Count consecutive occurences of values varying in

2020-01-27 06:50发布

问题:

Say I have a bunch of numbers in a numpy array and I test them based on a condition returning a boolean array:

np.random.seed(3456)
a = np.random.rand(8)
condition = a>0.5

And with this boolean array I want to count all of the lengths of consecutive occurences of True. For example if I had [True,True,True,False,False,True,True,False,True] I would want to get back [3,2,1].

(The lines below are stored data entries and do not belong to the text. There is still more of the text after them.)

def blkPM : BlockDesc := ⟨0x8000, 1, 0x38, 0, 0x0,
  [
  ⟨0x0, 1, 0x4, true, false, false, [⟨31, 31, .WO, 0, .L2⟩, ⟨1, 0, .WO, 0, .L2⟩]⟩,
  ⟨0x4, 1, 0x4, false, false, false, [⟨19, 16, .RO, 0, .L2⟩, ⟨14, 12, .RO, 0, .L2⟩, ⟨11, 11, .W1C, 0, .L2⟩, ⟨10, 10, .W1C, 0, .L2⟩, ⟨9, 9, .RO, 0, .L2⟩, ⟨8, 8, .RO, 0, .L2⟩, ⟨2, 0, .RO, 0, .L2⟩]⟩,
  ⟨0x8, 1, 0x4, false, false, false, [⟨31, 31, .RO, 0, .POR⟩, ⟨3, 0, .RO, 0, .POR⟩]⟩,
  ⟨0x10, 1, 0x4, false, false, false, [⟨31, 0, .RO, 0, .POR⟩]⟩,
  ⟨0x14, 1, 0x4, false, false, false, [⟨31, 0, .RO, 0, .POR⟩]⟩,
  ⟨0x18, 1, 0x4, false, false, false, [⟨31, 0, .RO, 0, .POR⟩]⟩,
  ⟨0x1C, 1, 0x4, false, false, false, [⟨31, 0, .RO, 0, .POR⟩]⟩,
  ⟨0x20, 1, 0x4, false, false, false, [⟨31, 31, .RO, 0, .POR⟩, ⟨30, 30, .RO, 0, .POR⟩, ⟨24, 16, .RO, 0, .POR⟩, ⟨15, 0, .RO, 0, .POR⟩]⟩,
  ⟨0x24, 1, 0x4, false, false, false, [⟨31, 0, .RO, 0, .POR⟩]⟩,
  ⟨0x28, 1, 0x4, false, false, false, [⟨31, 0, .RO, 0, .POR⟩]⟩,
  ⟨0x2C, 1, 0x4, false, false, false, [⟨31, 0, .RO, 0, .POR⟩]⟩,
  ⟨0x30, 1, 0x4, false, false, false, [⟨17, 2, .RW, 0, .L2⟩]⟩,
  ⟨0x34, 1, 0x4, false, false, false, [⟨31, 0, .RWI, 0, .L2⟩]⟩]⟩

/-! ### TB (R60, 02_tally_time.md) -/

def TB_NOW_LO : Nat := 0x10000
def fTB_NOW_LO_VALUE : Fld := ⟨0, 32⟩
def TB_NOW_HI : Nat := 0x10004
def fTB_NOW_HI_VALUE : Fld := ⟨0, 32⟩
def TB_INCR_FRAC : Nat := 0x10008
def fTB_INCR_FRAC_FRAC : Fld := ⟨0, 32⟩
def TB_INCR_INT : Nat := 0x1000C
def fTB_INCR_INT_INT : Fld := ⟨0, 8⟩
def TB_SET_LO : Nat := 0x10010
def fTB_SET_LO_VALUE : Fld := ⟨0, 32⟩
def TB_SET_HI : Nat := 0x10014
def fTB_SET_HI_VALUE : Fld := ⟨0, 32⟩
def TB_CTRL : Nat := 0x10018
def fTB_CTRL_SEL : Fld := ⟨3, 1⟩
def fTB_CTRL_RESYNC : Fld := ⟨2, 1⟩
def fTB_CTRL_SET : Fld := ⟨1, 1⟩
def TB_STAT : Nat := 0x1001C
def fTB_STAT_COARSE : Fld := ⟨2, 1⟩
def fTB_STAT_SRC : Fld := ⟨1, 1⟩
def fTB_STAT_ABMIS : Fld := ⟨0, 1⟩
def TB_TRIM : Nat := 0x10020
def fTB_TRIM_TRIM : Fld := ⟨0, 32⟩
def TB_ABMIS_CNT : Nat := 0x10024
def fTB_ABMIS_CNT_COUNT : Fld := ⟨0, 16⟩
def TB_ABMIS_STAMP_LO : Nat := 0x10028
def fTB_ABMIS_STAMP_LO_VALUE : Fld := ⟨0, 32⟩
def TB_ABMIS_STAMP_HI : Nat := 0x1002C
def fTB_ABMIS_STAMP_HI_VALUE : Fld := ⟨0, 32⟩
def TB_OTHER_LO : Nat := 0x10030
def fTB_OTHER_LO_VALUE : Fld := ⟨0, 32⟩
def TB_OTHER_HI : Nat := 0x10034
def fTB_OTHER_HI_VALUE : Fld := ⟨0, 32⟩
def TB_SET_REFUSED : Nat := 0x10038
def fTB_SET_REFUSED_COUNT : Fld := ⟨0, 32⟩

def blkTB : BlockDesc := ⟨0x10000, 1, 0x3C, 0, 0x0,
  [
  ⟨0x0, 1, 0x4, false, false, false, [⟨31, 0, .RO, 0, .POR⟩]⟩,
  ⟨0x4, 1, 0x4, false, false, false, [⟨31, 0, .RO, 0, .POR⟩]⟩,
  ⟨0x8, 1, 0x4, false, false, false, [⟨31, 0, .RWI, 0x4b82fa0a, .L3⟩]⟩,
  ⟨0xC, 1, 0x4, false, false, false, [⟨7, 0, .RWI, 4, .L3⟩]⟩,
  ⟨0x10, 1, 0x4, false, false, false, [⟨31, 0, .RWI, 0, .L2⟩]⟩,
  ⟨0x14, 1, 0x4, false, false, false, [⟨31, 0, .RWI, 0, .L2⟩]⟩,
  ⟨0x18, 1, 0x4, false, false, false, [⟨3, 3, .RWI, 0, .POR⟩, ⟨2, 2, .WO, 0, .L2⟩, ⟨1, 1, .WO, 0, .L2⟩]⟩,
  ⟨0x1C, 1, 0x4, false, false, false, [⟨2, 2, .RO, 0, .L3⟩, ⟨1, 1, .RO, 0, .L3⟩, ⟨0, 0, .W1C, 0, .POR⟩]⟩,
  ⟨0x20, 1, 0x4, false, false, false, [⟨31, 0, .RO, 0, .L2⟩]⟩,
  ⟨0x24, 1, 0x4, false, false, false, [⟨15, 0, .W1C, 0, .POR⟩]⟩,
  ⟨0x28, 1, 0x4, false, false, false, [⟨31, 0, .RO, 0, .POR⟩]⟩,
  ⟨0x2C, 1, 0x4, false, false, false, [⟨31, 0, .RO, 0, .POR⟩]⟩,
  ⟨0x30, 1, 0x4, false, false, false, [⟨31, 0, .RO, 0, .POR⟩]⟩,
  ⟨0x34, 1, 0x4, false, false, false, [⟨31, 0, .RO, 0, .POR⟩]⟩,
  ⟨0x38, 1, 0x4, false, false, false, [⟨31, 0, .RO, 0, .L2⟩]⟩]⟩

I can do that using this code:

length,count = [],0
for i in range(len(condition)):

    if condition[i]==True:
        count += 1
    elif condition[i]==False and count>0:
        length.append(count)
        count = 0

    if i==len(condition)-1 and count>0:
        length.append(count)

    print length

But is there anything already implemented for this or a python,numpy,scipy, etc. function that counts the length of consecutive occurences in a list or array for a given input?

回答1:

Here's a solution using itertools (it's probably not the fastest solution):

import itertools
condition = [True,True,True,False,False,True,True,False,True]
[ sum( 1 for _ in group ) for key, group in itertools.groupby( condition ) if key ]

Out:
[3, 2, 1]


回答2:

If you already have a numpy array, this is probably going to be faster:

>>> condition = np.array([True,True,True,False,False,True,True,False,True])
>>> np.diff(np.where(np.concatenate(([condition[0]],
                                     condition[:-1] != condition[1:],
                                     [True])))[0])[::2]
array([3, 2, 1])

It detects where chunks begin, has some logic for the first and last chunk, and simply computes differences between chunk starts and discards lengths corresponding to False chunks.